◆ **PROBLEM STATEMENT**: Your job with the data below is to output exactly the lines from the one holding "an operation in" down to the one holding "transition is refused", both included, and no others.

BEGIN

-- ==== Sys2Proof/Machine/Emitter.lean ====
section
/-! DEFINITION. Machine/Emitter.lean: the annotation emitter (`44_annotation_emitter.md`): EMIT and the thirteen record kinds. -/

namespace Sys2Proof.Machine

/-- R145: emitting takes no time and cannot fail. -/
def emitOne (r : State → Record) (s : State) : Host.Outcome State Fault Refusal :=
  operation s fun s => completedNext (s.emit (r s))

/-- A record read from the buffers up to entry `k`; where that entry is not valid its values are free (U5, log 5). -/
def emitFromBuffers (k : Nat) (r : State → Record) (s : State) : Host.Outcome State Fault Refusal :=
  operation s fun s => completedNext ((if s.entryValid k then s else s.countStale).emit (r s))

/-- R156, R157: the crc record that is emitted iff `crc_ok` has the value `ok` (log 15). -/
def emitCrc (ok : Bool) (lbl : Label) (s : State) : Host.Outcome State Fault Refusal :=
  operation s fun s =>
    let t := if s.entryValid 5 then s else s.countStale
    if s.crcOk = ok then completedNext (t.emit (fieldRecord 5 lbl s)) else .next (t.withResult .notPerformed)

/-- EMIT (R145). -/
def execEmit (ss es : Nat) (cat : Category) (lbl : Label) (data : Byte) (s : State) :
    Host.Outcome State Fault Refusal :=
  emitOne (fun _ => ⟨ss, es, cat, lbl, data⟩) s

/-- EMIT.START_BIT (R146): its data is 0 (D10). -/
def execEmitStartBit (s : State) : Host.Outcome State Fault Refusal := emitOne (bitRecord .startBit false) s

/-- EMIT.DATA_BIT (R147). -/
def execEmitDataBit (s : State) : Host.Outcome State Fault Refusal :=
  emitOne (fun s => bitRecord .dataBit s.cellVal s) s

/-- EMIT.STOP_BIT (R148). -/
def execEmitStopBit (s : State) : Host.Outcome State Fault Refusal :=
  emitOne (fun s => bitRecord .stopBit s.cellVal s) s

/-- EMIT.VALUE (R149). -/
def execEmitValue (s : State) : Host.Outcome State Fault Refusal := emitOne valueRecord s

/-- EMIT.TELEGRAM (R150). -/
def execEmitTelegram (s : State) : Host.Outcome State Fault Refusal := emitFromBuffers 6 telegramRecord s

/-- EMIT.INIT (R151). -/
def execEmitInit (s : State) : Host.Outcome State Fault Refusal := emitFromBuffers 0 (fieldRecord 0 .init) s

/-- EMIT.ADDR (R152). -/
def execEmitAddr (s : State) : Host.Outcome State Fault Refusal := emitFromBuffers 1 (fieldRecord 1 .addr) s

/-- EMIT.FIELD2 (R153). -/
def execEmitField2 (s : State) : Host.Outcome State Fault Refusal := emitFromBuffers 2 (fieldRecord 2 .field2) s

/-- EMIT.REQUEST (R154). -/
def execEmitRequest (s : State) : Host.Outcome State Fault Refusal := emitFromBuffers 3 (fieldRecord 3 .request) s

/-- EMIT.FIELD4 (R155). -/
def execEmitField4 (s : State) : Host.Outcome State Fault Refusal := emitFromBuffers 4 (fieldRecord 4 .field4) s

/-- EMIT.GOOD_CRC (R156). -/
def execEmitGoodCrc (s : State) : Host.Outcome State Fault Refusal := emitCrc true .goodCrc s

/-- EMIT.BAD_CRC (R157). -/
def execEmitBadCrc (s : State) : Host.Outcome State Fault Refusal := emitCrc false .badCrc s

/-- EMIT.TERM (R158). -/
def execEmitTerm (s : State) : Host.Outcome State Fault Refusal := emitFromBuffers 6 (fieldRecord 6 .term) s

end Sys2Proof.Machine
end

END
BEGIN

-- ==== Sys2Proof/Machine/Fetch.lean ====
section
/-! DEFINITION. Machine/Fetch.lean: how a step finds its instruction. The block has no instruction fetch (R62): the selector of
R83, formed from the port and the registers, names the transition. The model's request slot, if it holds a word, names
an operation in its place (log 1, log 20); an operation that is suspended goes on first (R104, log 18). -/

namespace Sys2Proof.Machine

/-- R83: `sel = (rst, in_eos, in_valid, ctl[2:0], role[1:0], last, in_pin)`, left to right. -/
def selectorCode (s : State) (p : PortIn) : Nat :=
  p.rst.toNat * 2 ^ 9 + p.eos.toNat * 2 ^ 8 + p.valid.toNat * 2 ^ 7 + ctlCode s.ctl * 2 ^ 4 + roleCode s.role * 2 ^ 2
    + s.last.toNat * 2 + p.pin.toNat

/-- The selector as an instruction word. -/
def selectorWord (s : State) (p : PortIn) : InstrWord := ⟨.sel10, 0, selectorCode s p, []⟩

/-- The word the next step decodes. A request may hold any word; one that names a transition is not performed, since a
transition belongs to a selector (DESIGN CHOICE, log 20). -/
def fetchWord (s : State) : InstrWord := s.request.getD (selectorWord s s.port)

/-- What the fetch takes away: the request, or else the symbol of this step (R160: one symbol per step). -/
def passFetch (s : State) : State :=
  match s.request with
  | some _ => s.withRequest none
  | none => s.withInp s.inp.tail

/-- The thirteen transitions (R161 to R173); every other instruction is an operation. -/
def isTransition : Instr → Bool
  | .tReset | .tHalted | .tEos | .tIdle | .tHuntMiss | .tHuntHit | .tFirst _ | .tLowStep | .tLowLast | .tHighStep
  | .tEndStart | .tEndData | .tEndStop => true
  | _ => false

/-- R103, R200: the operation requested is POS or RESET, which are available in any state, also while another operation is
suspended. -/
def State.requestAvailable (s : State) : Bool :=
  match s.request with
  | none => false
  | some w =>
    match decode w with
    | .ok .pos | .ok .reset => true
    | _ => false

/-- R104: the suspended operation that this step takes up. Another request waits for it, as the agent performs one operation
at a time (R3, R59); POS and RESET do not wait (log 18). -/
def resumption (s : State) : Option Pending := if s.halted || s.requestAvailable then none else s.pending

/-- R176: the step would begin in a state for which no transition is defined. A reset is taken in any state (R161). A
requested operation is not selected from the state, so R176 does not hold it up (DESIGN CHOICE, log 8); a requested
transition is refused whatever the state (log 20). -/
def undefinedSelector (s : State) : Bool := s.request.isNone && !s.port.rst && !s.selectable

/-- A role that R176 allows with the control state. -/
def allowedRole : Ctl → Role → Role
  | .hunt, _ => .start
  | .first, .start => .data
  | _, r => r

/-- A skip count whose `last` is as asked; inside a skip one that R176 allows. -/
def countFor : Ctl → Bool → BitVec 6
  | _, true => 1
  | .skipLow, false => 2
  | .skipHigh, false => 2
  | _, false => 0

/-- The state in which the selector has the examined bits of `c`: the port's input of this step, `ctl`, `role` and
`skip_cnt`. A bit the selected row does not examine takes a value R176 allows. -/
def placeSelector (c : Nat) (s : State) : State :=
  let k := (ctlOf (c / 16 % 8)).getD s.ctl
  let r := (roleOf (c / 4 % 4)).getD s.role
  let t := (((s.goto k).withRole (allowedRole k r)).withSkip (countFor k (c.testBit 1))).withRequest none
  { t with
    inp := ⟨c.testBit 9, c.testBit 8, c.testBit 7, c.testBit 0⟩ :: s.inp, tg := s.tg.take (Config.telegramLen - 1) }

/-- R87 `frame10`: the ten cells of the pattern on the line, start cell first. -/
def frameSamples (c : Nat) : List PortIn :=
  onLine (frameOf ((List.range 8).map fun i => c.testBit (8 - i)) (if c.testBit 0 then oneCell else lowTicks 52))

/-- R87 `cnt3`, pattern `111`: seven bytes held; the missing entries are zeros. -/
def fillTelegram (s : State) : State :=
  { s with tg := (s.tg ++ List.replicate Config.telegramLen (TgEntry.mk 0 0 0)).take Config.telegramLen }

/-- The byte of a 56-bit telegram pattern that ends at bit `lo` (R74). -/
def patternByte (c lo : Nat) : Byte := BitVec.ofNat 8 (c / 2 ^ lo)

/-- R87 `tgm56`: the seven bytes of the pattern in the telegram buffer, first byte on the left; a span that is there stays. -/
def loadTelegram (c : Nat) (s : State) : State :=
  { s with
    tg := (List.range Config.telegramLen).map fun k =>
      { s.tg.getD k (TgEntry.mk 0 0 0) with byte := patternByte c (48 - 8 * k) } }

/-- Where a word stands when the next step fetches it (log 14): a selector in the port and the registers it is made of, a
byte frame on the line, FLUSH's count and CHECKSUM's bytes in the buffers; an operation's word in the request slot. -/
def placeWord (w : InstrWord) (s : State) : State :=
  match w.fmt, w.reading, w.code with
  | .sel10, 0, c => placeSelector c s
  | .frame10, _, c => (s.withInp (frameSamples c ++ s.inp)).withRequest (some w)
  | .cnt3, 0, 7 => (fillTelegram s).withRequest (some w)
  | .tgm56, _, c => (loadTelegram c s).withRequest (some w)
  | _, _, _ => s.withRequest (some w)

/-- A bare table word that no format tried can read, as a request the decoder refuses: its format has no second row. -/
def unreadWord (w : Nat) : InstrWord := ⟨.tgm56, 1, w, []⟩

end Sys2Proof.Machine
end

END

◆ **RESPONSE TO THE TASK**:
an operation in its place (log 1, log 20); an operation that is suspended goes on first (R104, log 18). -/

namespace Sys2Proof.Machine

/-- R83: `sel = (rst, in_eos, in_valid, ctl[2:0], role[1:0], last, in_pin)`, left to right. -/
def selectorCode (s : State) (p : PortIn) : Nat :=
  p.rst.toNat * 2 ^ 9 + p.eos.toNat * 2 ^ 8 + p.valid.toNat * 2 ^ 7 + ctlCode s.ctl * 2 ^ 4 + roleCode s.role * 2 ^ 2
    + s.last.toNat * 2 + p.pin.toNat

/-- The selector as an instruction word. -/
def selectorWord (s : State) (p : PortIn) : InstrWord := ⟨.sel10, 0, selectorCode s p, []⟩

/-- The word the next step decodes. A request may hold any word; one that names a transition is not performed, since a
transition belongs to a selector (DESIGN CHOICE, log 20). -/
def fetchWord (s : State) : InstrWord := s.request.getD (selectorWord s s.port)

/-- What the fetch takes away: the request, or else the symbol of this step (R160: one symbol per step). -/
def passFetch (s : State) : State :=
  match s.request with
  | some _ => s.withRequest none
  | none => s.withInp s.inp.tail

/-- The thirteen transitions (R161 to R173); every other instruction is an operation. -/
def isTransition : Instr → Bool
  | .tReset | .tHalted | .tEos | .tIdle | .tHuntMiss | .tHuntHit | .tFirst _ | .tLowStep | .tLowLast | .tHighStep
  | .tEndStart | .tEndData | .tEndStop => true
  | _ => false

/-- R103, R200: the operation requested is POS or RESET, which are available in any state, also while another operation is
suspended. -/
def State.requestAvailable (s : State) : Bool :=
  match s.request with
  | none => false
  | some w =>
    match decode w with
    | .ok .pos | .ok .reset => true
    | _ => false

/-- R104: the suspended operation that this step takes up. Another request waits for it, as the agent performs one operation
at a time (R3, R59); POS and RESET do not wait (log 18). -/
def resumption (s : State) : Option Pending := if s.halted || s.requestAvailable then none else s.pending

/-- R176: the step would begin in a state for which no transition is defined. A reset is taken in any state (R161). A
requested operation is not selected from the state, so R176 does not hold it up (DESIGN CHOICE, log 8); a requested
transition is refused whatever the state (log 20). -/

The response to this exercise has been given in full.